**What the task asks**
Return each line of the entries that mentions the word "seqBefore".

..............................

-- ==== Sys2Proof/Machine/Intake.lean ====
section
/-! DEFINITION. Record intake (chapter 3): assembly of batches, verification, de-duplication, routing
and losses.  The release, which hands governing stamps to the Last, is in IntakeRows.lean. -/

namespace Sys2Proof.Machine

open Sys2Proof

/-- The Last's total of corrections, in 1/65 536 tick: a hold counts negative, a slew positive, each as
far as it has come (R53, R890).
DESIGN CHOICE, unsafe: log entry 33. -/
def Last.corrNow (l : Last) : Int :=
  match if l.mode = .stopped then l.resume else l.mode with
  | .hold => l.corr - (l.total - l.rem : Nat)
  | .slew => l.corr + (l.total - l.rem : Nat)
  | _ => l.corr

/-- What a receiver latched with a timestamp `ago` ticks back: the total of corrections and the epoch as
they stood in that tick (R890).
DESIGN CHOICE, unsafe: log entry 33. -/
def Last.latched (l : Last) (ago : Nat) : Int × Nat :=
  let now := (l.corrNow, l.epoch, 0)
  let e := if ago = 0 then now else (l.trail[ago - 1]?).getD (l.trail.getLastD now)
  (e.1, e.2.1)

/-- A fixed receive delay of Table 3-5, in 1/65 536 tick: a group delay in T/16 and tenths of a µs.
DEDUCED, safe: log entry 43. -/
def rxDelay (gdly tenths : Nat) : Nat := gdly * 19 / 30 + tenths * 65536 * 4750 / 10000000

/-- The record types (Table 3-3) whose payload a length fits: STAMP, CUE, GROUP, KEYROLL, TEXT and
program-defined ones; `none` for a type that intake discards. -/
def recordLenOk (type len : Nat) : Option Bool :=
  match type with
  | 1 => some (len == 8)
  | 2 => some (decide (11 ≤ len) && decide (len ≤ 43))
  | 3 => some (decide (4 ≤ len) && decide (len ≤ 52) && len % 2 == 0)
  | 4 => some (len == 4)
  | 5 => some (decide (2 ≤ len) && decide (len ≤ 60))
  | _ => if 0x80 ≤ type ∧ type ≤ 0xFE then some true else none

/-- The records of a batch, each with the offset of its type byte from `o` on; `none` when a length
byte is above 60, the records overrun, or a byte after the last is not 0 (R85, R87). -/
def splitRecords : Nat → Nat → List Byte → Option (List (Nat × Nat × List Byte))
  | 0, _, bs => if bs.all (· == 0) then some [] else none
  | n + 1, o, bs =>
    let len := fieldBE bs 1 1
    if bs.length < 2 ∨ 60 < len ∨ bs.length < 2 + len then none
    else (splitRecords n (o + 2 + len) (bs.drop (2 + len))).map
      ((o, fieldBE bs 0 1, (bs.drop 2).take len) :: ·)

namespace Batch

/-- GEN of a batch. -/
def gen (b : Batch) : Nat := fieldBE b.bytes 1 1
/-- STREAM of a batch. -/
def stream (b : Batch) : Nat := fieldBE b.bytes 4 2
/-- SEQ0 of a batch. -/
def seq0 (b : Batch) : Nat := fieldBE b.bytes 6 2
/-- KEYID of a batch. -/
def keyId (b : Batch) : Nat := fieldBE b.bytes 8 1
/-- COUNT of a batch. -/
def count (b : Batch) : Nat := fieldBE b.bytes 9 1 % 64
/-- The records of a batch. -/
def records (b : Batch) : Option (List (Nat × Nat × List Byte)) :=
  splitRecords b.count 10 ((b.bytes.drop 10).take (b.bytes.length - 18))

/-- The batch is MALFORMED (R87). -/
def malformed (b : Batch) : Bool :=
  b.bytes.length < 20 || decide (512 < b.bytes.length) || fieldBE b.bytes 0 1 / 16 != 1 ||
    fieldBE b.bytes 2 2 != b.bytes.length || b.stream == 0 || b.stream == 0xFFFF || b.count == 0 ||
    decide (32 < b.count) || b.records.isNone

end Batch

/-- The key that a stream accepts for records from `a` to `b`: any held one while it has no current key,
the current one before FROMSEQ of a pending key roll, NEXTKEY from there on, and none for a batch that
straddles it (R95, R98).  A NEXTKEY of 0x00 is taken as any other, and no batch bears it.
DESIGN CHOICE, unsafe: log entry 78. -/
def keyAccepted (st : Option Stream) (id a b : Nat) : Bool :=
  match st.bind (·.key) with
  | none => true
  | some k => match st.bind (·.nextKey) with
    | none => id == k
    | some nk =>
      let frm := (st.map (·.fromSeq)).getD 0
      if seqBefore b frm then id == k
      else if seqBefore a frm then false
      else id == nk

namespace State

/-- A stream's entry. -/
def streamOf (s : State) (id : Nat) : Option Stream := s.intake.streams.find? fun e => e.id == id

/-- A stream's entry replaced, or added at the end. -/
def putStream (s : State) (e : Stream) : State :=
  let has := s.intake.streams.any fun f => f.id == e.id
  { s with intake.streams :=
      if has then s.intake.streams.map fun f => if f.id = e.id then e else f
      else s.intake.streams ++ [e] }
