/-- CORRELATE_REPLY: a correlation ends.  A MPX correlation ends at the boundary b + W + 11 superframes
with what its recordings give; a STAMP correlation at the first tick edge after the n-th common record,
or fails after 64 superframes (R464–R468, Table 11-4). -/
def execCorrelateReply (id : Nat) (s : State) : Host.Outcome State Fault Refusal :=
  .next (match s.follow.corrs.find? fun q => q.id == id with
    | none => s
    | some q =>
      let w := fieldBE q.blk 3 1
      if fieldBE q.blk 0 1 = 0 then
        if s.last.edge < q.start + (w + 11) * 456 then s
        else
          let pp := q.startPp + 5 * 456 + w * 228
          let m := State.corrPeak q
          if State.corrMissing q then s.endCorrelate q stNone 6 0 0 0 pp
          else if 400000000 < m.1.natAbs then s.endCorrelate q stNone 5 0 0 0 pp
          else s.endCorrelate q stOk 0 m.1 (Nat.min 255 m.2.1) (Nat.min 255 m.2.2) pp
      else match q.common with
        | some (e, pp) =>
          if e < s.last.edge then
            let r := State.stampResult q
            s.endCorrelate q stOk 0 r.1 r.2 0xFF pp
          else s
        | none =>
          if q.edge + 64 * 456 ≤ s.last.edge then s.endCorrelate q stNone 5 0 0 0 0 else s)

namespace State

/-! ### The splice -/

/-- D of a programme output in 1/1024 lane sample: its coarse part and the Δ of its source lane
(chapter 11, Ground). -/
def outputDelay (s : State) (po : Nat) : Nat :=
  let p := vget Po.init s.fm.po po
  p.main.coarse * 5120 + match p.source with
    | some n => (s.lane n).delta
    | none => 0

/-- The splice's output, where it names one. -/
def spliceOut (blk : List Byte) : Option Nat := let p := fieldBE blk 0 1; if p < 2 then some p else none

/-- SPLICE_STAGE (R474).
DESIGN CHOICE, unsafe: log entry 36. -/
def spliceStage (s : State) (sp : Splice) (code : Nat) : State :=
  s.radioFor 0x0A10 sp.id (bytesBE 2 0 ++ bytesBE 1 code ++ bytesBE 1 0 ++ bytesBE 6 s.last.pp)

/-- A splice in progress replaced by its next stage, which begins at the present tick edge. -/
def putSplice (s : State) (sp : Splice) (stage : SpliceStage) : State :=
  { s with follow.splices := s.follow.splices.map fun (x : Splice) =>
      if x.id = sp.id then { sp with stage := stage, stageEdge := s.last.edge } else x }

/-- The delay that the source copy needs: max(D, HEADROOM, d) (R475, R476). -/
def sourceGoal (s : State) (blk : List Byte) (d : Int) (po : Nat) : Int :=
  max (max (s.outputDelay po : Int) (msToDelta (fieldBE blk 22 2))) (nsToDelta d)

/-- The limits of reason 8 hold: no output with a DAB target, no D beyond 420 ms; and no valid offset
beyond ±2 s (R492). -/
def delayOk (s : State) (blk : List Byte) (d : Int) : Bool :=
  match spliceOut blk with
  | none => true
  | some po =>
    let g := s.sourceGoal blk d po
    decide (fieldBE blk 2 1 < 96) && decide (g ≤ msToDelta 420) && decide (g - nsToDelta d ≤ msToDelta 420)

/-- The target's offset after the splice stays within ±2 s, or is not valid (R478, R492). -/
def offsetOk (s : State) (blk : List Byte) (d : Int) : Bool :=
  let o := s.offsetOf (fieldBE blk 1 1)
  !o.2 || decide ((o.1 + nsToTicks d).natAbs ≤ 2 * 4750 * 65536)

/-- Fields of a SPLICE out of range, or GOVERN from a carrier that does not govern (R473 step 1). -/
def spliceBad (s : State) (blk : List Byte) : Bool :=
  let po := fieldBE blk 0 1
  let src := fieldBE blk 1 1
  let govern := (byteAt blk 20).getLsbD 0
  !(decide (po < 2) || po == 0xFF) || !carrierId src || !carrierId (fieldBE blk 2 1) ||
    decide (1 < fieldBE blk 3 1) || decide (200 < fieldBE blk 12 2) || decide (1 < fieldBE blk 14 1) ||
    decide (15 < fieldBE blk 15 1) || decide (400 < fieldBE blk 22 2) ||
    (govern && s.last.govCarrier != some src)

/-- Another splice is in progress on the output, or on the governing carrier (R473 step 3). -/
def spliceClash (s : State) (blk : List Byte) : Bool :=
  let govern := (byteAt blk 20).getLsbD 0
  s.follow.splices.any fun x =>
    (spliceOut blk).isSome && spliceOut x.blk == spliceOut blk || (govern && (byteAt x.blk 20).getLsbD 0)

/-- The usable result that a SPLICE names (R473 step 4). -/
def spliceResult (s : State) (blk : List Byte) : Option CorrResult :=
  s.follow.results.find? fun q =>
    q.id == fieldBE blk 4 2 && q.refCarrier == fieldBE blk 1 1 && q.cand == fieldBE blk 2 1 &&
      s.resultUsable q

/-- The confirmed PI of an FM target agrees with the expected PI under the mask (R473 step 5). -/
def piOk (s : State) (blk : List Byte) : Bool :=
  let mask := fieldBE blk 18 2
  mask == 0 || decide (96 ≤ fieldBE blk 2 1) || match (s.fmLane (fieldBE blk 2 1)).bind (·.pi) with
    | some p => (p &&& mask) == (fieldBE blk 16 2 &&& mask)
    | none => false

/-- The ALIGN stage: the whole samples of D(target) go into the coarse part of the target's copy, the remainder
into the target lane's Δ (R475). -/
def startAlign (s : State) (sp : Splice) : State :=
  match spliceOut sp.blk with
  | none =>
    if fieldBE sp.blk 3 1 = 0 then s.putSplice sp .waiting
    else (s.spliceStage sp 4).putSplice sp .armed
  | some po =>
    let d := (s.sourceGoal sp.blk sp.d po - nsToDelta sp.d).toNat
    let target := fieldBE sp.blk 2 1
    let sp := { sp with coarse := d / 5120 }
    let p := vget Po.init s.fm.po po
    let s := { s with
      fm.po := vset s.fm.po po { p with other := { Copy.init with coarse := d / 5120 }, fadeK := 0 } }
    let s := (s.setDelta target 0 false).startSlewing target (d % 5120)
    s.putSplice sp .align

..............................

**Output below**
      if seqBefore b frm then id == k
      else if seqBefore a frm then false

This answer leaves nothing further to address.